**Activity**
Look through the records below for the line with "Every step from". Return that line and each one after it up to and including the line with "## Memory -/", exactly.

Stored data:
[Start of section]
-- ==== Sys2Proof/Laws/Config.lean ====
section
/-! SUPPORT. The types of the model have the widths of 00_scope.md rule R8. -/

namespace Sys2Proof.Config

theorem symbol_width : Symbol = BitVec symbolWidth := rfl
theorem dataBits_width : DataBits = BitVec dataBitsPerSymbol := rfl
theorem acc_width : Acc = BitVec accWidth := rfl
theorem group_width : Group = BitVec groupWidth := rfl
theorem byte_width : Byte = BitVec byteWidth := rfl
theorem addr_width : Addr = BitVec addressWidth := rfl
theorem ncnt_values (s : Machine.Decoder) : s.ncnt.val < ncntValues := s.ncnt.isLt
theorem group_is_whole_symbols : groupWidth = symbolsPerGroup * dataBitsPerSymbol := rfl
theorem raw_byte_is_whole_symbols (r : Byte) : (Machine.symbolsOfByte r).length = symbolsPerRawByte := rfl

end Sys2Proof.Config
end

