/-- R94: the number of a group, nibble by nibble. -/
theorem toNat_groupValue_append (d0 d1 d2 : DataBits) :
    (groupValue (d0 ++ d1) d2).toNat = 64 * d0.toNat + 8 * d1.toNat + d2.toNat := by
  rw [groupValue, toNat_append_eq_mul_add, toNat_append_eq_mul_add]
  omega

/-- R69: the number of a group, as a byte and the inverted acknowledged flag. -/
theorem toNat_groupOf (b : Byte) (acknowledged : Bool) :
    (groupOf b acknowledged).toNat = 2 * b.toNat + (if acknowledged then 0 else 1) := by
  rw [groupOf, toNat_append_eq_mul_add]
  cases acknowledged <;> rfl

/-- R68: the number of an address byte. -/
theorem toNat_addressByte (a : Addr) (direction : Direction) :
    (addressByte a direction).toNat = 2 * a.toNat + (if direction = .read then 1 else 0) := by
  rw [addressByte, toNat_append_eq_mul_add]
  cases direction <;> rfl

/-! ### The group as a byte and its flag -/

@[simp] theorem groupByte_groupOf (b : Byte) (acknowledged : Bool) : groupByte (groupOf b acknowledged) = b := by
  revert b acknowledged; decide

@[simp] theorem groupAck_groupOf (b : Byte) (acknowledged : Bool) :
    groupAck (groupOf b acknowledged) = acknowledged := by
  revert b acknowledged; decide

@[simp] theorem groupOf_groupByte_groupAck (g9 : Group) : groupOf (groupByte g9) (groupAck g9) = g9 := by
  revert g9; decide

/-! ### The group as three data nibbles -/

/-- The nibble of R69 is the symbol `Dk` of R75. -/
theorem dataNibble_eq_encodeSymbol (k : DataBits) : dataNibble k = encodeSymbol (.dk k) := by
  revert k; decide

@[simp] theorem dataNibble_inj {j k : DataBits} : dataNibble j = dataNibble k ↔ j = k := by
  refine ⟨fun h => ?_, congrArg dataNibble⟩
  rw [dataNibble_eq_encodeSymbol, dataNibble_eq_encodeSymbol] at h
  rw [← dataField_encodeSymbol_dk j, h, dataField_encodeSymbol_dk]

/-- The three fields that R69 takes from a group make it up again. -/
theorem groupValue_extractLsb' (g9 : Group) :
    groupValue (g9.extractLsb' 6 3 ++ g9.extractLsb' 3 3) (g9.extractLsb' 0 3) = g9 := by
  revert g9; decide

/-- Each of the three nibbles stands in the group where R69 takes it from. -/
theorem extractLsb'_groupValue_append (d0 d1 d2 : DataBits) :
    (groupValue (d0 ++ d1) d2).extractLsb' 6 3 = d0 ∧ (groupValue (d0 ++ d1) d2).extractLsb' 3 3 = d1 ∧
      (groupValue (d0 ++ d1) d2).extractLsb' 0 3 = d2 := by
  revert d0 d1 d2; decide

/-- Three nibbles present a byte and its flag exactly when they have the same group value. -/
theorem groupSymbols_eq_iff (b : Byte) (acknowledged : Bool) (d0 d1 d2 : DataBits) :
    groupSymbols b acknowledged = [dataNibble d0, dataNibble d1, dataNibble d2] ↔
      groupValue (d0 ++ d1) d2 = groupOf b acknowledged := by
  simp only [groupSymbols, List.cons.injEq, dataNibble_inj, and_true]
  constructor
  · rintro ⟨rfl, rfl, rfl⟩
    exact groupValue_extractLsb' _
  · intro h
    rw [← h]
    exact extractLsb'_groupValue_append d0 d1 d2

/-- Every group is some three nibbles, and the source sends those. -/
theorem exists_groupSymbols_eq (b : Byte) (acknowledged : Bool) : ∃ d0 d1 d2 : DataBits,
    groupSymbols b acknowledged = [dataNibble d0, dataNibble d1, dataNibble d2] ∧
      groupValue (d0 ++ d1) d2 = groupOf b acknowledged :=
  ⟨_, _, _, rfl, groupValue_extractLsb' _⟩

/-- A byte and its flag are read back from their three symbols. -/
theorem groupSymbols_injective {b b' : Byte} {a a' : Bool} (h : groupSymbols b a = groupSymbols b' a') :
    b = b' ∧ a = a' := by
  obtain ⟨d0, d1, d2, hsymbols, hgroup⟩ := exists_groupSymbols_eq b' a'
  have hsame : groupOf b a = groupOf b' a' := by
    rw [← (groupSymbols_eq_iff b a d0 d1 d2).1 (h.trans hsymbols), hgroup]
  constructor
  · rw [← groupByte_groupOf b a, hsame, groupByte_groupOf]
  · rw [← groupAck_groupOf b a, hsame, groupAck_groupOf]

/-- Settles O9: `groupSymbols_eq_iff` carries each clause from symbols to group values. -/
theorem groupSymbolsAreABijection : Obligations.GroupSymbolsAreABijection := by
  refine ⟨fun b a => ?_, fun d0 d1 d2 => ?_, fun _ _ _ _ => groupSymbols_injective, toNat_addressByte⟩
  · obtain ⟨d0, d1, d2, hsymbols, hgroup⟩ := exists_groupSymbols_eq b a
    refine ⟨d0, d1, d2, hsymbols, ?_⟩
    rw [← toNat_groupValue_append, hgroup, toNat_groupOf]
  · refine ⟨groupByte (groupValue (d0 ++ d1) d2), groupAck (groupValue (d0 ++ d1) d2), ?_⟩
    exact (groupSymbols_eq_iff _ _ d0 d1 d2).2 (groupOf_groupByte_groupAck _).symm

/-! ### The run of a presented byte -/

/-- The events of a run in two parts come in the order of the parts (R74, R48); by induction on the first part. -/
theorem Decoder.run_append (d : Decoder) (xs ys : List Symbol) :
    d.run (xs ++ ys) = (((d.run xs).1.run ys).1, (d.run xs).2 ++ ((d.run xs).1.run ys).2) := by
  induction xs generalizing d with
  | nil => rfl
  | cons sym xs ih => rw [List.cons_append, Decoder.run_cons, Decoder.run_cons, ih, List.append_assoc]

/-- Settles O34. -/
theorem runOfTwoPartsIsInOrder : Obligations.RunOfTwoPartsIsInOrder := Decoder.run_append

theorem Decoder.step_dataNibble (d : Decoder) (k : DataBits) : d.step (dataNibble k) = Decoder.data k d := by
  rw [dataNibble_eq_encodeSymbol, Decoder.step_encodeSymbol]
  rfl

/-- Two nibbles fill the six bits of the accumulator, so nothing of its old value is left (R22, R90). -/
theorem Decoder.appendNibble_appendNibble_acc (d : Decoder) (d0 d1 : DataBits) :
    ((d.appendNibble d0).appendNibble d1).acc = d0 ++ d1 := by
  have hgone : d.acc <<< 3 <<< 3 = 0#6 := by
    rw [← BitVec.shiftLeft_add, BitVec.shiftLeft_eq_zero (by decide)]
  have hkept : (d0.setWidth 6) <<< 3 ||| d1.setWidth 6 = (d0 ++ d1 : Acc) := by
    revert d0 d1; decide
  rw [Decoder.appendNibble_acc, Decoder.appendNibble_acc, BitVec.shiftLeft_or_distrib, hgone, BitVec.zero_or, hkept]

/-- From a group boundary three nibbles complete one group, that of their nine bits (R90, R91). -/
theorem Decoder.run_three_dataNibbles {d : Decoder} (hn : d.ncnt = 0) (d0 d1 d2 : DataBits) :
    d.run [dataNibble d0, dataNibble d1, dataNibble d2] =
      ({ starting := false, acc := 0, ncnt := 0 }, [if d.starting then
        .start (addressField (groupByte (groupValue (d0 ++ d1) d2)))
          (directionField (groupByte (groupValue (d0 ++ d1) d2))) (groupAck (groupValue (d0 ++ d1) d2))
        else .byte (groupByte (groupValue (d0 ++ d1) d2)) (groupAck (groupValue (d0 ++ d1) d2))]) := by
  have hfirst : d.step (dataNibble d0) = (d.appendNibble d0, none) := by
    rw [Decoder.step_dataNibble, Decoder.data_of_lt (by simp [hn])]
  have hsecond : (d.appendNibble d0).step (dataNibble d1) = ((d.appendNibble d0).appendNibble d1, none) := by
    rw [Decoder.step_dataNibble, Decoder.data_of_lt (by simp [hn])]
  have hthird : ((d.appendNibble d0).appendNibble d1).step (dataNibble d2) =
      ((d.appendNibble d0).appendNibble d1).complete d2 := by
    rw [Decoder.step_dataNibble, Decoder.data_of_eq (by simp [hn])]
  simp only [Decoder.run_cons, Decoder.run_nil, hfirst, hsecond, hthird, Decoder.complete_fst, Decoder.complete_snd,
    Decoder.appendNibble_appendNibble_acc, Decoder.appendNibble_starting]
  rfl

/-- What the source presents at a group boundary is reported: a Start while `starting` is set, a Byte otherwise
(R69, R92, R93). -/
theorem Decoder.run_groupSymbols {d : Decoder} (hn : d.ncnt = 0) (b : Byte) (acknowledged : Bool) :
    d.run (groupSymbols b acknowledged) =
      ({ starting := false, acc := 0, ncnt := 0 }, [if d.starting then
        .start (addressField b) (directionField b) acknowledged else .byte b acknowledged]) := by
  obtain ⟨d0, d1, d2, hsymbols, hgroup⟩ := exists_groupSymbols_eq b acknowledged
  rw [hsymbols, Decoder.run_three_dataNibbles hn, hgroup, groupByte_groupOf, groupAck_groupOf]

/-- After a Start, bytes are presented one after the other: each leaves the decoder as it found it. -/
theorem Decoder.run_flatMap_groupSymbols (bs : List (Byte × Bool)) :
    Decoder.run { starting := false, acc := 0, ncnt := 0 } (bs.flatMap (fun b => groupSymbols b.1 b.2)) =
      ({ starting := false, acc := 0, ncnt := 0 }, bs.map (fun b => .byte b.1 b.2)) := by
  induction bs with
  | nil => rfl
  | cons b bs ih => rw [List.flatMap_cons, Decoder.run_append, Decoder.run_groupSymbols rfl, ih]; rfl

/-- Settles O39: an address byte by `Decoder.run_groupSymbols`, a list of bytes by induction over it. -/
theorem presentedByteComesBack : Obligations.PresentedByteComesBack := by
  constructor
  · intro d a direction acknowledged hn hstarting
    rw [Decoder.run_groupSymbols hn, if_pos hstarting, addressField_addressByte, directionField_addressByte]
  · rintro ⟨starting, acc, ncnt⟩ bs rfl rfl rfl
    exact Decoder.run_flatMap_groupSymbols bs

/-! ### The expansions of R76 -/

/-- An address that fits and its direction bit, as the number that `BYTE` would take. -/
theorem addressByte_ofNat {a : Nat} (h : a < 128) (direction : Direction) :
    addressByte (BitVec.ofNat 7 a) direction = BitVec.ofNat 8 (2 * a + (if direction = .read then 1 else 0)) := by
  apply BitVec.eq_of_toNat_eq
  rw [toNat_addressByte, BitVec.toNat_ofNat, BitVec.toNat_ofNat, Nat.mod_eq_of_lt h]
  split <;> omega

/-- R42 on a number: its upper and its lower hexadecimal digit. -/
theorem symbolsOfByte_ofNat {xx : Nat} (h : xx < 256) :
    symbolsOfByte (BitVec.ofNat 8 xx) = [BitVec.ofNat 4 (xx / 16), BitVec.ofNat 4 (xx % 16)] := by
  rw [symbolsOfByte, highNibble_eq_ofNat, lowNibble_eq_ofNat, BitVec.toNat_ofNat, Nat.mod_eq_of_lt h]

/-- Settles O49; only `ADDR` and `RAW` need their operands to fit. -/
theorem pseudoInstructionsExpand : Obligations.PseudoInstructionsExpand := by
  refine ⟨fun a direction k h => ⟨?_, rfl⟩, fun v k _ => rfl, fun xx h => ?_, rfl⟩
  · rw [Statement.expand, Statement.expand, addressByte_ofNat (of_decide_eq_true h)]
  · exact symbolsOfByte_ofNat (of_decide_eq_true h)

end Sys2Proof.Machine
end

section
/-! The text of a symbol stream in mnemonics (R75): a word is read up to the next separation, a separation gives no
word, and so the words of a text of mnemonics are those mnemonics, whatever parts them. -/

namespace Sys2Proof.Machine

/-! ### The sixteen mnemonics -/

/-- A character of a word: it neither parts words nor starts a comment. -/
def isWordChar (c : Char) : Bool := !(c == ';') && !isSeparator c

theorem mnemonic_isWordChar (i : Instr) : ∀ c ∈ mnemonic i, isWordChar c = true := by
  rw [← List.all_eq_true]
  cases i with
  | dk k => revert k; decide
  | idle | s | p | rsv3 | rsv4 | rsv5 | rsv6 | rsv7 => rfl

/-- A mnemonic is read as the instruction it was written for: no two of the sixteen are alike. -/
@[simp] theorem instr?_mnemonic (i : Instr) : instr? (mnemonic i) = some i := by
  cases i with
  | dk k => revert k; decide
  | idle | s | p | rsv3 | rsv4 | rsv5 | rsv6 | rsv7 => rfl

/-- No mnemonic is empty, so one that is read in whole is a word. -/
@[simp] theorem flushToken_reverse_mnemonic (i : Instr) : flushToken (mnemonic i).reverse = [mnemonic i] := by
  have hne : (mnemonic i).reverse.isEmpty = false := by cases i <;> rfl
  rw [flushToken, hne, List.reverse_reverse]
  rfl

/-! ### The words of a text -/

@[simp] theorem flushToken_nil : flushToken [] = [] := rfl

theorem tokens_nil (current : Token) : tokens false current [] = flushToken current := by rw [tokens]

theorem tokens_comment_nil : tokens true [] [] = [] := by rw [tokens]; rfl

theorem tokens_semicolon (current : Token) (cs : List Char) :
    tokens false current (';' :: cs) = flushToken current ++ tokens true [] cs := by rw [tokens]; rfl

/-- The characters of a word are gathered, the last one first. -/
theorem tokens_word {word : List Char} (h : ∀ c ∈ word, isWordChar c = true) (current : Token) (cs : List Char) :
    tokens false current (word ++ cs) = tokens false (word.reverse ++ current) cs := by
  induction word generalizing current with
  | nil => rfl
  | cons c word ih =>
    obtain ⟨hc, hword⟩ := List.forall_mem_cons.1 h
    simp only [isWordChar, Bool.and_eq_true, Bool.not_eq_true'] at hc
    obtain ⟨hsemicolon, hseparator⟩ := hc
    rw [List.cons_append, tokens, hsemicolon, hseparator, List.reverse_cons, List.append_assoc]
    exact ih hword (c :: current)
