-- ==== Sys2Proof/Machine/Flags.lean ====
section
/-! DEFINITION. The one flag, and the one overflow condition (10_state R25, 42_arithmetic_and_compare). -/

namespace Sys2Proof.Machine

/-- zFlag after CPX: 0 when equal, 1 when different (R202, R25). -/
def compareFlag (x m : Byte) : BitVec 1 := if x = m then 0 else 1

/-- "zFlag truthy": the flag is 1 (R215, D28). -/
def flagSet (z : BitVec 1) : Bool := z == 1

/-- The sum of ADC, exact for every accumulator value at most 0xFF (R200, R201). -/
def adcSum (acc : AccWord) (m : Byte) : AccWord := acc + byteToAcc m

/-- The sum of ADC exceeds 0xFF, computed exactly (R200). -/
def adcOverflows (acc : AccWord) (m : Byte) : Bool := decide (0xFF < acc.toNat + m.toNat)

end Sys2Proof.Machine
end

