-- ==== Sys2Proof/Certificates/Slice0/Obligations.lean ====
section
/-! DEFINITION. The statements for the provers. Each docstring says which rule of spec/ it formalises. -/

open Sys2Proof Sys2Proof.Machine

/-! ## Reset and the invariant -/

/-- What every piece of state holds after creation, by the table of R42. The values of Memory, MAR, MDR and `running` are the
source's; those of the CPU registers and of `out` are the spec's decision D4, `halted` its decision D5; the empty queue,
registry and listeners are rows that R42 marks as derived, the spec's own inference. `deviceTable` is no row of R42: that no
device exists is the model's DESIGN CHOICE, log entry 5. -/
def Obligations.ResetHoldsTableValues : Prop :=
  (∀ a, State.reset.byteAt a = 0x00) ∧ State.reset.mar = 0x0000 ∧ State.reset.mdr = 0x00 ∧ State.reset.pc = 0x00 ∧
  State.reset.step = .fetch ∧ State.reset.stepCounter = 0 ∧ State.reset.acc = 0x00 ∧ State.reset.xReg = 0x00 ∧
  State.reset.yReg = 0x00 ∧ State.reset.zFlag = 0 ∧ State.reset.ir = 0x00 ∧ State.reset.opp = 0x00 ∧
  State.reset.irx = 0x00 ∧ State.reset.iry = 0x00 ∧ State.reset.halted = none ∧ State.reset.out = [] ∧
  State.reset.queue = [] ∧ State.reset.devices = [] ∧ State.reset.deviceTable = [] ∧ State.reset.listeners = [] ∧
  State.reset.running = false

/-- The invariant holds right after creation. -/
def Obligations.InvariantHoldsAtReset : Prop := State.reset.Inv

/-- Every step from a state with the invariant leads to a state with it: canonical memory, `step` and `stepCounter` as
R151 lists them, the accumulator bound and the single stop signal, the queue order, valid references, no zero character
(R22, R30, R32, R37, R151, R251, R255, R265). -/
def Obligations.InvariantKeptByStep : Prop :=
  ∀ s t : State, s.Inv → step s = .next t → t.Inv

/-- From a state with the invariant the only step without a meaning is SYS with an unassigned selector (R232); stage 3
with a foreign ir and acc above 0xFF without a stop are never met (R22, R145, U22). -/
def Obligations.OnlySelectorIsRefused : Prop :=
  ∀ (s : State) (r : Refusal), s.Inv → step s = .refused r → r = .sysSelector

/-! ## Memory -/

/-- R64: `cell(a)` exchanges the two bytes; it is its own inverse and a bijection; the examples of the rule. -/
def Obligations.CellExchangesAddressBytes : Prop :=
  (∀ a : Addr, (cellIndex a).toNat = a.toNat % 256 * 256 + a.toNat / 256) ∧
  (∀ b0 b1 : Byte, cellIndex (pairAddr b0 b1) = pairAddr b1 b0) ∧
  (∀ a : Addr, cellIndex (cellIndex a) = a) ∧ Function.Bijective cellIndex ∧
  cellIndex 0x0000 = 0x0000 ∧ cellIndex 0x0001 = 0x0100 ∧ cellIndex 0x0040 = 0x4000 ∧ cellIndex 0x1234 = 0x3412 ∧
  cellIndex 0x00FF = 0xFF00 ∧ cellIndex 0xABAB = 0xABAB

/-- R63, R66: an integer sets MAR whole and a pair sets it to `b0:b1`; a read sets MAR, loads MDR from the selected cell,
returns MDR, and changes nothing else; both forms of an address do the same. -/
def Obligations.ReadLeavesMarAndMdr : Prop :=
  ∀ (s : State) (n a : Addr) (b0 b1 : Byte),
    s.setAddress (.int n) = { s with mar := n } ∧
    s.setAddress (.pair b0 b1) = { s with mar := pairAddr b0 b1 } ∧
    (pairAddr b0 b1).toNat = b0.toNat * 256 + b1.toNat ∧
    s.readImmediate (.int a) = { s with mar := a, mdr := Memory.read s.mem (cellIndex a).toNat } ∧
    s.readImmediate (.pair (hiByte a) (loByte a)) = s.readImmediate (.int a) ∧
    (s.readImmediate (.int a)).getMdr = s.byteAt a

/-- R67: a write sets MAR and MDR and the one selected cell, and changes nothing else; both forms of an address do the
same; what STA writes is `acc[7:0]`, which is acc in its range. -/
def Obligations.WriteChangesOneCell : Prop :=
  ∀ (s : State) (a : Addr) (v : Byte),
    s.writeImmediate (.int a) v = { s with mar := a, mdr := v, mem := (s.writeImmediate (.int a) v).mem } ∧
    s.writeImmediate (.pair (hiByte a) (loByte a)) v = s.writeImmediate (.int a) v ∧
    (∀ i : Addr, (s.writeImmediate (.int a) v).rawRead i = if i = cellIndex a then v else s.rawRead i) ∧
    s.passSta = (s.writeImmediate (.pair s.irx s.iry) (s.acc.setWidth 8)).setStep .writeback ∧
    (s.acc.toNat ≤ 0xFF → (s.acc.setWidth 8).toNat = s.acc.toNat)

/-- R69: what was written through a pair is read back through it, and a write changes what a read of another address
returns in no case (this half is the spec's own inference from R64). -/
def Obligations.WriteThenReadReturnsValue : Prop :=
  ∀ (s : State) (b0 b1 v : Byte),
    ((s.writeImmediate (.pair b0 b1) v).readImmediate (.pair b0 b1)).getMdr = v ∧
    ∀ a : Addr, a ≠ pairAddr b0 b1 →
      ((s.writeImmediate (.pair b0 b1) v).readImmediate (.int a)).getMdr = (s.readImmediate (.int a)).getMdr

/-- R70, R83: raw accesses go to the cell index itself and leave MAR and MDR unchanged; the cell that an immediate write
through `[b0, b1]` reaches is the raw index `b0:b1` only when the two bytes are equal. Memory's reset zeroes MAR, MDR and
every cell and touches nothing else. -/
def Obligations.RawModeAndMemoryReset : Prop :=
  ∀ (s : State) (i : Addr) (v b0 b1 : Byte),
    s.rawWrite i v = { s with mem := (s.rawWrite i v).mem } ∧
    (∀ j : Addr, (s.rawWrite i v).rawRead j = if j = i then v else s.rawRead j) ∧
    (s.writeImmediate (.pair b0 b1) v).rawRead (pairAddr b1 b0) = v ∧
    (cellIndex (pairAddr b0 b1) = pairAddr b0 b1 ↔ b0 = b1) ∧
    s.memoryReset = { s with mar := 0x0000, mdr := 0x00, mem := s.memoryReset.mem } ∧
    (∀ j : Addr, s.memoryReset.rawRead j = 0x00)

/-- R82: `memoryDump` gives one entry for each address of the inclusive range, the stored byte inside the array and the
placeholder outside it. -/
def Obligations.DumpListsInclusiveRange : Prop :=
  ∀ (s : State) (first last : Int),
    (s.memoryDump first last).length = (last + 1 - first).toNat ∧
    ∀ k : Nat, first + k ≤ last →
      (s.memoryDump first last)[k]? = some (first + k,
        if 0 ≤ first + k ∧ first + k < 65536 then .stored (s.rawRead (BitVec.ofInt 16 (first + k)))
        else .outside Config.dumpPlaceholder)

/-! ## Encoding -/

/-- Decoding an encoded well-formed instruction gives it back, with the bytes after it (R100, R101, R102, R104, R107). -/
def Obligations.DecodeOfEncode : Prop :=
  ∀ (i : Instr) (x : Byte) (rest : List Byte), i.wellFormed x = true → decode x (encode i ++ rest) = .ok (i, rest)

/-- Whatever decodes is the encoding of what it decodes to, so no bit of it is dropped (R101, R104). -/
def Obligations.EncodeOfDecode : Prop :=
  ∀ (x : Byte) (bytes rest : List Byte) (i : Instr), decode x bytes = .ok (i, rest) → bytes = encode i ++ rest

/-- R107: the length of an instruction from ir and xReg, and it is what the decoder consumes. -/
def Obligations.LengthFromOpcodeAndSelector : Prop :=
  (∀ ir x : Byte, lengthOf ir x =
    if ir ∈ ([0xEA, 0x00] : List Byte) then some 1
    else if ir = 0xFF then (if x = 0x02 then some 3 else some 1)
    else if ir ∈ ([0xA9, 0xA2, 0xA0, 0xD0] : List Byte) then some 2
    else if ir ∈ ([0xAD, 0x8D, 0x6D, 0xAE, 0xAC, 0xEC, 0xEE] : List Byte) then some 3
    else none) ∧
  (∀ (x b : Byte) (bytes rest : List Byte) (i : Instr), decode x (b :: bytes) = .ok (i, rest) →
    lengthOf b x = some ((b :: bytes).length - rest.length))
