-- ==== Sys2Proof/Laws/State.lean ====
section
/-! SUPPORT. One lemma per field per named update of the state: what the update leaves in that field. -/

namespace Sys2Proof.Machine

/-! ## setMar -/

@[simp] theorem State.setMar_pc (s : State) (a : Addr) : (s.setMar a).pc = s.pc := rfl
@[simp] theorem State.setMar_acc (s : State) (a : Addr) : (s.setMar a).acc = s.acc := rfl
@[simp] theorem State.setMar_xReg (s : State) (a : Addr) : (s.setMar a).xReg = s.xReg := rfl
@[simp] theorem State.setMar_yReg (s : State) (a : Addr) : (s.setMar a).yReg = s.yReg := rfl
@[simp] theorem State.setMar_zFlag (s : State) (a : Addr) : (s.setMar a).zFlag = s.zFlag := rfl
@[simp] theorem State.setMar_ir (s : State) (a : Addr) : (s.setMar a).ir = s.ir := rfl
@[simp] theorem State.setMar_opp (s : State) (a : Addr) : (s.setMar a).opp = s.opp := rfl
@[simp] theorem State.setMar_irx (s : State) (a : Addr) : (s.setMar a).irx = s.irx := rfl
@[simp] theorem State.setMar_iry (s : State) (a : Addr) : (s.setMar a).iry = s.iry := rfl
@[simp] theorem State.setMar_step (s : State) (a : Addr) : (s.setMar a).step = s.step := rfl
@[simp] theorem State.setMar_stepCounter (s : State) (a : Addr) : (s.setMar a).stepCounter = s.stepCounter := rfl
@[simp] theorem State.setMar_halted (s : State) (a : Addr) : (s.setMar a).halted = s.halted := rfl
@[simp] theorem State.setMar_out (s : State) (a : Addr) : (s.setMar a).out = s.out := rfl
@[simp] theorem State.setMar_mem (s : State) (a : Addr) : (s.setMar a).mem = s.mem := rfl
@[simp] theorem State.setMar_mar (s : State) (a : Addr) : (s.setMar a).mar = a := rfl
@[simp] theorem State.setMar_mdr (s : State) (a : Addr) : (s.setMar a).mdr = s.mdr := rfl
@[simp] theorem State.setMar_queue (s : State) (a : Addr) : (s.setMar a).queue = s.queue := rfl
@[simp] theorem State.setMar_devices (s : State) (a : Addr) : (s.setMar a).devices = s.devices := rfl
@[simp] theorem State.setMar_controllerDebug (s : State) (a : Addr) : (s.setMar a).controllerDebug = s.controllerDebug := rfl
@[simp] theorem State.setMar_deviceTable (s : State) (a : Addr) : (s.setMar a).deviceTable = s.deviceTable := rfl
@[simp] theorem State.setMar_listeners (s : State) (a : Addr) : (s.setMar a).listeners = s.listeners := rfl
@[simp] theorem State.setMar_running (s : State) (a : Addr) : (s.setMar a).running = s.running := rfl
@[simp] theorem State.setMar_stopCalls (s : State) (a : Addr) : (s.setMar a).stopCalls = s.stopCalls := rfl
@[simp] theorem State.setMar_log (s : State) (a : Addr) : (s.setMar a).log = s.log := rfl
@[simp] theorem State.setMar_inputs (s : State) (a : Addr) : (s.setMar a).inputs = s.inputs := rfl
[End of section]
**Response to this task**
/-- Every step from a state with the invariant leads to a state with it: canonical memory, `step` and `stepCounter` as
R151 lists them, the accumulator bound and the single stop signal, the queue order, valid references, no zero character
(R22, R30, R32, R37, R151, R251, R255, R265). -/
def Obligations.InvariantKeptByStep : Prop :=
  ∀ s t : State, s.Inv → step s = .next t → t.Inv

/-- From a state with the invariant the only step without a meaning is SYS with an unassigned selector (R232); stage 3
with a foreign ir and acc above 0xFF without a stop are never met (R22, R145, U22). -/
def Obligations.OnlySelectorIsRefused : Prop :=
  ∀ (s : State) (r : Refusal), s.Inv → step s = .refused r → r = .sysSelector

/-! ## Memory -/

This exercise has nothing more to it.